Search the data for the word "sink" and copy out every line that has it.

[[ LISTED ENTRIES, beginning ]]

/-- The counters of a memory-side cluster (R228, R512). -/
structure Cluster where
  crush     : Nat := 0
  sat       : Nat := 0
  nanDrop   : Nat := 0
  residues  : Nat := 0
  gens      : Map W64 := []
deriving DecidableEq, Repr

/-! ## HBM controllers -/

/-- Pseudo-channel states (R251), in the order of their codes (R441). -/
inductive PcState where
  | training | serving | retraining | frozen | evacuating | retired
deriving DecidableEq, Repr

/-- A queued request (R235, R236): acceptance number, and whether age made it class 0. -/
structure Queued where
  req      : Req
  order    : Nat
  promoted : Bool
deriving DecidableEq, Repr

/-- A hot-row entry (R244). -/
structure HotRow where
  row   : Option Nat := none
  count : Nat := 512
  init  : Option (BitVec 12) := none
  votes : Nat := 0
deriving DecidableEq, Repr

/-- A DRAM bank as its controller sees it (R239, R244); `rfms` counts the RFMs issued to it (R245). -/
structure DBank where
  openRow : Option Nat := none
  hits    : List Bool := []
  hot     : Map HotRow := []
  rfms    : Nat := 0
deriving DecidableEq, Repr

/-- A record of a snapshot (R252, R441). -/
structure SnapRec where
  offset : Nat
  init   : BitVec 12
  sub    : BitVec 4
  kind   : ReqKind
  seq    : W32
deriving DecidableEq, Repr

/-- A pseudo-channel (R235–R260, R441). `trained` numbers its last training, which set the helpers; `rowErrs` counts the corrected
errors of a row, at 16384 × bank + row, `repaired` lists the rows under soft repair, `mapped` those that the repair map holds and
`repairing` the one that a piece is repairing (R259, R260). `receivers` are the pseudo-channels that its evacuation deals rows to from
its beginning, in turn, and `cuts` the later retirements that ended one's part, each with the draw that says how far it had come (R256). -/
structure Pc where
  st         : PcState := .training
  reads      : List Queued := []
  writes     : List Queued := []
  accepted   : Nat := 0
  drain      : Bool := false
  banks      : Map DBank := []
  owed       : Nat := 0
  firstWindow : Bool := true
  throttled  : List (BitVec 12) := []
  window     : List Nat := []
  corrected  : Nat := 0
  throttles  : Nat := 0
  cause      : Nat := 0
  failOffset : Nat := 0
  failCmd    : Option SnapRec := none
  syndrome   : W64 := 0
  snapQueue  : List SnapRec := []
  snapWindow : List SnapRec := []
  snapTemps  : List Int := []
  recent     : List (Nat × SnapRec) := []
  listed     : List Nat := []
  poisoned   : Nat := 0
  temp       : Int := 0
  curTemp    : Int := 0
  retrains   : Nat := 0
  retiring   : Option Issuer := none
  retireNo   : Option Nat := none
  receivers  : List Nat := []
  cuts       : List (Nat × Nat) := []
  trained    : Nat := 0
  rowErrs    : Map Nat := []
  repaired   : List Nat := []
  mapped     : List Nat := []
  repairing  : Option Nat := none
deriving DecidableEq, Repr

/-- A stack: the retirements accepted, in order, its steward's view of the DRAM dies (R231, R242, R254), and the bytes read and
written in this window and in the last (R512). -/
structure Stack where
  retires  : List Nat := []
  accepted : Nat := 0
  dies     : List Int := []
  doubled  : Bool := false
  rdNow    : Nat := 0
  wrNow    : Nat := 0
  rdBytes  : Nat := 0
  wrBytes  : Nat := 0
deriving DecidableEq, Repr

/-! ## Network statistics -/

/-- The statistics counters of an initiator (R277). -/
structure NetCount where
  reqs   : Nat := 0
  bytes  : Nat := 0
  hist   : Map Nat := []
  maxLat : Nat := 0
deriving DecidableEq, Repr

/-! ## Health -/

/-- Health states in the order of their codes (R302, R312). -/
inductive HealthState where
  | probation | healthy | observed | retired
deriving DecidableEq, Repr

/-- A unit's health with the counts of R302: walk-throughs and passes, beats in service without a health event for the
units that count time (R296), the LTC of the last clean walk-through, and the beats its domain had delivered at the last one
(in 64ths, R295, R400). -/
structure Health where
  st     : HealthState := .probation
  walks  : Nat := 0
  passes : Nat := 0
  events : Nat := 0
  beats  : Nat := 0
  since  : Nat := 0
  walked : Nat := 0
deriving DecidableEq, Repr

/-! ## Logic fabric -/

/-- A gateway command outstanding, its answer once it is known, and the number of its memory request (R340–R342). -/
structure GwCmd where
  tag    : Byte
  op     : Nat
  word   : W128
  data   : List Byte := []
  status : Option Nat := none
  seq    : Nat := 0
  ctl    : W32 := 0
  sent   : Bool := false
deriving DecidableEq, Repr

/-- A network gateway (R348). `ctl` is GW_CTLn; `shown` is the last response presented to the fabric (R342); `sink` holds the commands
outstanding when its region became absent, which retire without an answer (R347). A command is `sent` once its TOKEN is on its way. -/
structure Gateway where
  ctl     : W32 := 0
  err     : Bool := false
  refused : Bool := false
  region  : Nat := 0
  cmds    : List GwCmd := []
  sink    : List GwCmd := []
  seq     : Nat := 0
  shown   : Option (Byte × Nat × List Byte) := none
deriving DecidableEq, Repr

/-- A product on its way to an accumulator, A1 where `acc1` is set: it arrives when `wait` cycles have passed, and is put there, added
or subtracted (`how` 0, 1, 2; R332). -/
structure Product where
  wait  : Nat
  acc1  : Bool
  how   : Nat
  value : Int
deriving DecidableEq, Repr

/-- A DSP block (R328). `left` is the repetitions a REPEAT still owes, `pipe` the products that have not arrived. -/
structure Dsp where
  a0     : BitVec 56 := 0
  a1     : BitVec 56 := 0
  coef   : Map (BitVec 18) := []
  p      : BitVec 5 := 0
  out0   : BitVec 24 := 0
  out1   : BitVec 24 := 0
  exp    : BitVec 6 := 0
  pc     : BitVec 6 := 0
  left   : Option Nat := none
  pipe   : List Product := []
  err    : Bool := false
  sat    : Bool := false
  done   : Bool := false
  valid  : Bool := false
deriving DecidableEq, Repr

/-- What a block RAM shows the fabric: the output of each port, and whether the word of the last SEC-DED read was corrected or
could not be (R321, R323). -/
structure BramOut where
  a : BitVec 72 := 0
  b : BitVec 72 := 0
  corrected     : Bool := false
  uncorrectable : Bool := false
deriving DecidableEq, Repr

/-- What else the user's logic and pads hold: the carry into a cell (R319), the outputs of the block RAMs, by 16 × bank + pair the
last word given to a serialiser and the last a deserialiser gave, and by 32 × bank + pin the level a bypassed pin is driven to
(R337); by 4,096 × region + signal what a region drives on its border (R364); the bits of a block RAM's words that have flipped
since they were written, by 512 × block + word (R323); and by block the program and the net that the frames set in a DSP block
(R328). -/
structure Logic where
  carries : Map Bool := []
  outs    : Map BramOut := []
  given   : Map (BitVec 16) := []
  taken   : Map (BitVec 16) := []
  driven  : Map Bool := []
  borders : Map Bool := []
  flips   : Map (BitVec 72) := []
  programs : Map (List (BitVec 24)) := []
  dspNets : Map (BitVec 5) := []
deriving DecidableEq, Repr

/-- Region states in the order of their codes (R351, R376). -/
inductive RegionState where
  | empty | loading | active | incomplete
deriving DecidableEq, Repr

/-- A fabric region (R351, R376). `release` says its load passed and the release stages are to come (R363). -/
structure Region where
  st       : RegionState := .empty
  cause    : Nat := 0
  isolated : Bool := true
  held     : Bool := true
  svn      : Nat := 0
  release  : Bool := false
deriving DecidableEq, Repr

/-! ## Personalities -/

/-- Where an image is (R357). -/
inductive ImageSource where
  | host (port : Nat) (addr len : Nat)
  | csp
deriving DecidableEq, Repr

/-- A load in the loader's queue (R353, R358). `begun` says its region is LOADING, `ended` that its payload has passed its
checks and its release or commit is to come (R363, R367). -/
structure Load where
  source : ImageSource
  header : List Byte
  issuer : Option Issuer
  asid   : Nat
  dest   : Nat
  key    : BitVec 128
  begun  : Bool := false
  ended  : Bool := false
deriving DecidableEq, Repr

/-- A 64 MiB boot slot or a firmware slot of the non-volatile cells (R357, R500, R511). -/
structure NvSlot where
  valid : Bool := false
  owner : Option MPort := none
  data  : Map Byte := []
  len   : Nat := 0
deriving DecidableEq, Repr

/-- The personality loader, the configuration slave port's image buffer and the boot (R354, R358, R359, R370, R376).
`frames` holds frame bytes by 1,024 × frame + byte; `cspBytes` is the port's 4 KiB buffer and `cspImage` what the loader has
taken from it; `relStage` counts the stages of global release that are done (R372). -/
structure Loader where
  queue     : List Load := []
  frames    : Map Byte := []
  fclks     : Map W32 := []
  isolation : Map Bool := []
  relDelay  : Nat := 64
  staged    : Map (List Byte) := []
  committed : Map (List Byte) := []
  commit    : Bool := false
  slots     : Map NvSlot := []
  phase     : Nat := 0
  bootSlot  : Nat := 0
  slotAFail : Bool := false
  slotBFail : Bool := false
  bootCause : Nat := 0
  doneHigh  : Nat := 0
  relStage  : Nat := 0
  bootRegions : List Nat := []
  cspOn     : Bool := false
  cspDest   : W64 := 0
  cspBytes  : List Byte := []
  cspImage  : List Byte := []
  cspCause  : Nat := 0
  cspOut    : List Byte := []
deriving DecidableEq, Repr

/-! ## Reset, clocks, power -/

/-- Which reset is in force (R377, R378). -/
inductive ResetLevel where
  | none | power | system
deriving DecidableEq, Repr

/-- A block reset waiting for its block to go idle (R391). -/
structure BlockWait where
  block  : BlockId
  issuer : Option Issuer
  port   : Option (MPort × Byte)
deriving DecidableEq, Repr

/-- The reset controller (R377–R387, R391). -/
structure ResetCtl where
  level     : ResetLevel := .none
  cause     : BitVec 8 := 1
  last      : BitVec 3 := 0
  restarts  : Nat := 0
  recent    : List Nat := []
  storm     : Bool := false
  loading   : Bool := false
  tripped   : Option (Nat × Int) := none
  tripWas   : Option (Nat × Int) := none
  pllLost   : Bool := false
  waits     : List BlockWait := []
deriving DecidableEq, Repr

/-- A power domain (R405–R407): operating point, rate in force and voltage set point. -/
structure Domain where
  op     : Nat := 0
  rate   : Nat := 64
  mv     : Nat := 750
  powerOp : Nat := 0
  thermOp : Nat := 0
  rising : Bool := false
deriving DecidableEq, Repr

/-- The governors (R409–R418). Temperatures are in 1/16 °C, those of the DRAM dies from index 1,024 on; `current` counts the
intervals for which R414 still holds. -/
structure Gov where
  domains  : Map Domain := []
  temps    : Map Int := []
  excursed : List Nat := []
  hot      : Bool := false
  current  : Nat := 0
  capUnmet : Bool := false
  power    : Nat := 0
deriving DecidableEq, Repr

/-- Board pins that the part drives or whose level it keeps (R384, R371, R513): true is high. `outputs` says user I/O
drivers are on, `inputs` that their input receivers and pulls are, and `term` that the receivers of the PCIe, link and partner
lanes are terminated (R384); `vioBad` lists used banks whose supply is wrong (R532). -/
structure Pins where
  done       : Bool := false
  doneIn     : Bool := false
  cfgErrN    : Bool := false
  alertN     : Bool := true
  hotN       : Bool := true
  thermTripN : Bool := true
  hbOut      : Bool := false
  tamperN    : Bool := true
  outputs    : Bool := false
  inputs     : Bool := false
  term       : Bool := false
  vioBad     : List Nat := []
deriving DecidableEq, Repr

/-! ## Host interface -/

/-- A completion waiting to be written (R429). -/
structure Compl where
  tag    : W32
  opcode : Nat
  status : Nat
  result : BitVec 128
  detail : W32
  irq    : Bool
deriving DecidableEq, Repr

/-- A channel (R424–R434). Channels 4,096 + q are the admin rings. `entry` is its table entry and `cached` says the device
holds it; `sqHead` is past the last descriptor fetched and `sqSaid` what the last completion reported; `phase` is that of
the next completion; `disabler` is a DISABLE that waits for the channel to be done. -/
structure Chan where
  enabled   : Bool := false
  cached    : Bool := false
  entry     : List Byte := []
  sqHead    : BitVec 16 := 0
  sqSaid    : BitVec 16 := 0
  sqTail    : BitVec 16 := 0
  cqHead    : BitVec 16 := 0
  cqTail    : BitVec 16 := 0
  eqHead    : BitVec 16 := 0
  eqTail    : BitVec 16 := 0
  fetched   : List (List Byte) := []
  inflight  : List W32 := []
  compls    : List Compl := []
  events    : List Rec := []
  dropped   : Nat := 0
  unsignalled : Nat := 0
  signalNow : Bool := false
  phase     : Bool := true
  disabler  : Option Issuer := none
  stopped   : Bool := false
deriving DecidableEq, Repr

/-- An MSI-X vector (R434, R542). -/
structure Vector where
  addr    : W64 := 0
  data    : W32 := 0
  masked  : Bool := true
  pending : Bool := false
deriving DecidableEq, Repr

/-- The function block of a PCIe function (R423, R433, R542). -/
structure Fn where
  cht      : W64 := 0
  summary  : W64 := 0
  poll     : W32 := 0xFA0000FA
  adminSq  : W64 := 0
  adminCq  : W64 := 0
  adminEq  : W64 := 0
  adminDb  : W64 := 0
  vectors  : Map Vector := []
  interval : Nat := 250
  empty    : Nat := 0
deriving DecidableEq, Repr

/-- A PCIe port or half (R394, R420). -/
structure Port where
  up : Bool := false
deriving DecidableEq, Repr

/-- A MAP_PAGES whose range still has transactions outstanding (R182). -/
structure MapWait where
  issuer : Issuer
  asid   : Nat
  all    : Bool
  va     : Nat
  len    : Nat
deriving DecidableEq, Repr

/-! ## Zegus links -/

/-- Link states in the order of their codes (R456). -/
inductive LinkState where
  | down | training | ident | up | recovery | refused
deriving DecidableEq, Repr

[[ LISTED ENTRIES, end ]]

> _RESPONSE BOX_:
/-- A network gateway (R348). `ctl` is GW_CTLn; `shown` is the last response presented to the fabric (R342); `sink` holds the commands
  sink    : List GwCmd := []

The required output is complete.